Stop Izin Pembangunan Kebun Kayu
Oleh : Mahdi Andela | 22-Sep-2011, 08:49:20 WIB
KabarIndonesia - Direktur WALHI Aceh, Teuku Muhammad Zulfikar mengatakan bahwa upaya pemerintah dalam menyelesaikan permasalahan deforestasi dan degradasi hutan di Indonesia sepertinya masih jauh panggang dari api. Masifnya pembangunan kebun-kebun kayu monokultur yang didengung-dengungkan sebagai bagian dari upaya pengurangan laju deforestasi dan degradasi hutan di Indonesia memperlihatkan, pemerintah tidak peka terhadap permasalahan sesungguhnya kehutanan di Indonesia, kelompok masyarakat sipil mencatat berbagai upaya tersebut dilakukan dengan tidak memperhatikan problem mendasar sektor kehutanan di Indonesia.

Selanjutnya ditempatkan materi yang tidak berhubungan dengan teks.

-- ==== Sys2Proof/Machine/Gap.lean ====
section
/-! DEFINITION. Gap Controller and Parameter Port commands: rows MOVE_TIMER_EXPIRY to
PARAM_OP_TIMEOUT. -/

namespace Sys2Proof.Machine

/-- A move times out (R146): supervision becomes IDLE. -/
def GapControl.timeOutMove (g : GapControl) : GapControl :=
  { g with supervision := .idle, timer := none,
           moves := { g.moves with timedOut := satInc g.moves.timedOut } }

/-- A move timed out in PRESET returns the stand to QUIET, and the entry is FAILED (R109). -/
def failPreset (c : Settings) (n : Node) : Node :=
  if n.seq.stand = .preset then endEntry c isPreset .failed [] (enterQuiet c n) else n

/-- The move timer expires (R146). A change that superseded the move first has started it again (R145). -/
def moveExpiry (c : Settings) (n : Node) : Node :=
  if n.gap.supervision = .moving && timerOut n.gap.timer then
    failPreset c (raise c .moveTimeout { n with gap := n.gap.timeOutMove })
  else n

/-- MOVE_TIMER_EXPIRY (R146, R109). -/
def execMoveTimerExpiry (s : State) : Result := s.act (fun c n => moveExpiry c n)

/-- The retract timer expires (R147). -/
def retractExpiry (c : Settings) (n : Node) : Node :=
  if n.gap.supervision = .retracting && timerOut n.gap.timer then
    raise c .retractTimeout { n with gap := { n.gap with supervision := .retractFailed, timer := none } }
  else n

/-- RETRACT_TIMER_EXPIRY (R147, R174). -/
def execRetractTimerExpiry (s : State) : Result := s.act (fun c n => retractExpiry c n)

/-- The parameter memory once a fill of a tag has read its record (log 9). -/
def fillMem (m : List Host.Cell) (t : CoefTag) (record : MemRead) : List Host.Cell :=
  memTake m t.offset 9 record

/-- What a fill of a tag has read (R151). -/
def fillRead (m : List Host.Cell) (t : CoefTag) : Option CoefRecord :=
  recordRead t (memReadBytes m t.offset 9)

/-- The tag of the fill in service. -/
def fillInService (g : GapControl) : Option CoefTag :=
  match g.queue with
  | .fill t :: _ => some t
  | _ => none

/-- FILL_COMPLETE (R150, R151, R153): the memory reports the end of the fill in service. -/
def execFillComplete (record : MemRead) (s : State) : Result :=
  match fillInService s.node.gap with
  | none => .next s
  | some t =>
    { s with paramMem := fillMem s.paramMem t record }.act
      (fun c n => endFill c t (fillRead (fillMem s.paramMem t record) t) n)

/-- COEF_WRITE_COMPLETE (R153): the memory reports the end of the write in service. -/
def execCoefWriteComplete (s : State) : Result :=
  match s.node.gap.queue with
  | .write r hasEntry :: _ =>
    { s with paramMem := memWriteBytes s.paramMem r.tag.offset r.bytes }.act
      (fun c n => endWrite c r hasEntry n)
  | _ => .next s

/-- PARAM_OP_TIMEOUT (R151, R153). -/
def execParamOpTimeout (s : State) : Result := s.act (fun c n => paramTimeout c n)

end Sys2Proof.Machine
end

Yaitu besarnya gap antara permintaan dan kemampuan pasok bahan baku kayu industri kehutanan di Indonesia, penyediaan berlebih kebutuhan kayu di pasar-pasar internasional tanpa melihat kemampuan pasok kayu dari hutan alam di Indonesia, ketiadaan upaya penegakan hukum yang tegas terhadap kejahatan-kejahatan kehutanan yang dilakukan oleh korporasi dan oknum aparat pemerintah termasuk kepala daerah. Serta ketidakjelasan penatabatasan kawasan, fasilitasi berlebih terhadap industri ekstraktif dan yang utama adalah tidak adanya penghormatan terhadap hak-hak masyarakat adat/komunitas lokal yang tinggal di hutan atau sekitar hutan.

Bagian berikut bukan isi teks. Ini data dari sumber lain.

-- ==== Sys2Proof/Machine/Trips.lean ====
section
/-! DEFINITION. Trip Unit and servo commands: rows TRIP_LINE_CHANGE to SERVO_FLT. -/

namespace Sys2Proof.Machine

/-- A change of a line's level in the start record (spec 09 section 9.1). -/
def LineState.seen (level : Bool) (l : LineState) : LineState :=
  if level then { l with seenRise := true, seenHigh := true }
  else { l with seenFall := true, seenLow := true }

/-- A trip line's state replaced. -/
def putLine (k : Fin 4) (l : LineState) (n : Node) : Node :=
  { n with trip := { n.trip with lines := setFour n.trip.lines k l } }

/-- A condition that occurs sets the flag; an enabled line whose flag becomes set is a local cause
(R160). -/
def lineOccurs (c : Settings) (k : Fin 4) (n : Node) : Node :=
  let l := getFour n.trip.lines k
  let m := putLine k { l with flag := true } n
  if (getFour c.config.lines k).enabled && !l.flag then localCause c causeLine (byte k.val) false m
  else m

/-- A trip line has changed to a level (spec 09 section 9.1). -/
def lineChanged (c : Settings) (k : Fin 4) (level : Bool) (n : Node) : Node :=
  if n.seq.stand = .starting then putLine k ((getFour n.trip.lines k).seen level) n
  else if conditionOccurs (getFour c.config.lines k) level then lineOccurs c k n
  else n

/-- The level of a trip line replaced. -/
def Pins.putLine (p : Pins) (k : Fin 4) (level : Bool) : Pins :=
  { p with lines := setFour p.lines k level }

/-- TRIP_LINE_CHANGE (R160); a level that does not change is no event (log 21). -/
def execTripLineChange (line : Fin 4) (level : Bool) (s : State) : Result :=
  s.input (s.node.pins.putLine line level)
    (fun c p n => if getFour p.lines line = level then n else lineChanged c line level n)

/-- A loop-open event (R162). -/
def loopOpened (c : Settings) (n : Node) : Node :=
  loopOpenActs c { n with trip := { n.trip with loopOpens := satInc n.trip.loopOpens } }

/-- LOOP_OPEN (R162); a loop already sensed open raises nothing (log 21). -/
def execLoopOpen (s : State) : Result :=
  s.input { s.node.pins with loopClosed := false }
    (fun c p n => if p.loopClosed then loopOpened c n else n)

/-- LOOP_CLOSING (R162, R172). -/
def execLoopClosing (s : State) : Result :=
  s.input { s.node.pins with loopClosed := true }
    (fun c p n => if p.loopClosed then n else judgeTripExit c n)

/-- SERVO_FLT is asserted (R148). -/
def servoFails (c : Settings) (n : Node) : Node :=
  if n.seq.stand = .starting then n
  else raise c .servoFault { n with gap := { n.gap with servoEn := false } }

/-- SERVO_FLT (R148); its negation has no effect but on its level (log 21). -/
def execServoFlt (asserted : Bool) (s : State) : Result :=
  s.input { s.node.pins with servoFlt := asserted }
    (fun c p n => if asserted && !p.servoFlt then servoFails c n else n)

end Sys2Proof.Machine
end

Dikatakannya, problem-problem utama tersebut disimplifikasi dengan hanya berpedoman pada kepentingan industri dan pasar termasuk saat ini kepentingan pencitraan Indonesia untuk mendapatkan keuntungan dari berbagai inisiatif pasar karbon dunia. Sementara perluasan pembangunan kebun-kebun kayu monokultur justru semakin memperkecil luasan hutan-hutan alam dan kawasan gambut di Indonesia bahkan menghilangkan hutan-hutan di pulau-pulau kecil yang rentan terhadap dampak perubahan iklim global.
Berbagai kejadian, katanya, konflik dan juga masukan-masukan dari kelompok masyarakat sipil berdasarkan studi advokasi yang dilakukan tidak menjadi salah satu referensi bagi pemerintah Indonesia. Bahkan pemerintah melalui kementerian kehutanan memiliki kecenderungan mengecilkan luasan hutan alam dengan mengedepankan pembukaan kawasan hutan untuk kebun-kebun kayu monokultur, perkebunan kelapa sawit skala besar. Dan memberikan dispensasi berlebih terhadap industri pertambangan dan dengan atas nama pembangunan energi terbarukan membenarkan pengrusakan hutan serta ekosistem pendukungnya.
Pembangunan perkebunan kayu monokultur yang pada awalnya ditujukan untuk percepatan penyediaan bahan baku kayu industri kehutanan dan harusnya dibangun diatas kawasan-kawasan hutan yang sudah terdegredasi, katanya justru menjadi salah satu penyebab kerusakan dan penghilangan hutan-hutan alam serta penghancuran ruang hidup bagi masyarakat dan satwa-satwa endemik di kawasan hutan di Indonesia, tak terkecuali di Provinsi Aceh.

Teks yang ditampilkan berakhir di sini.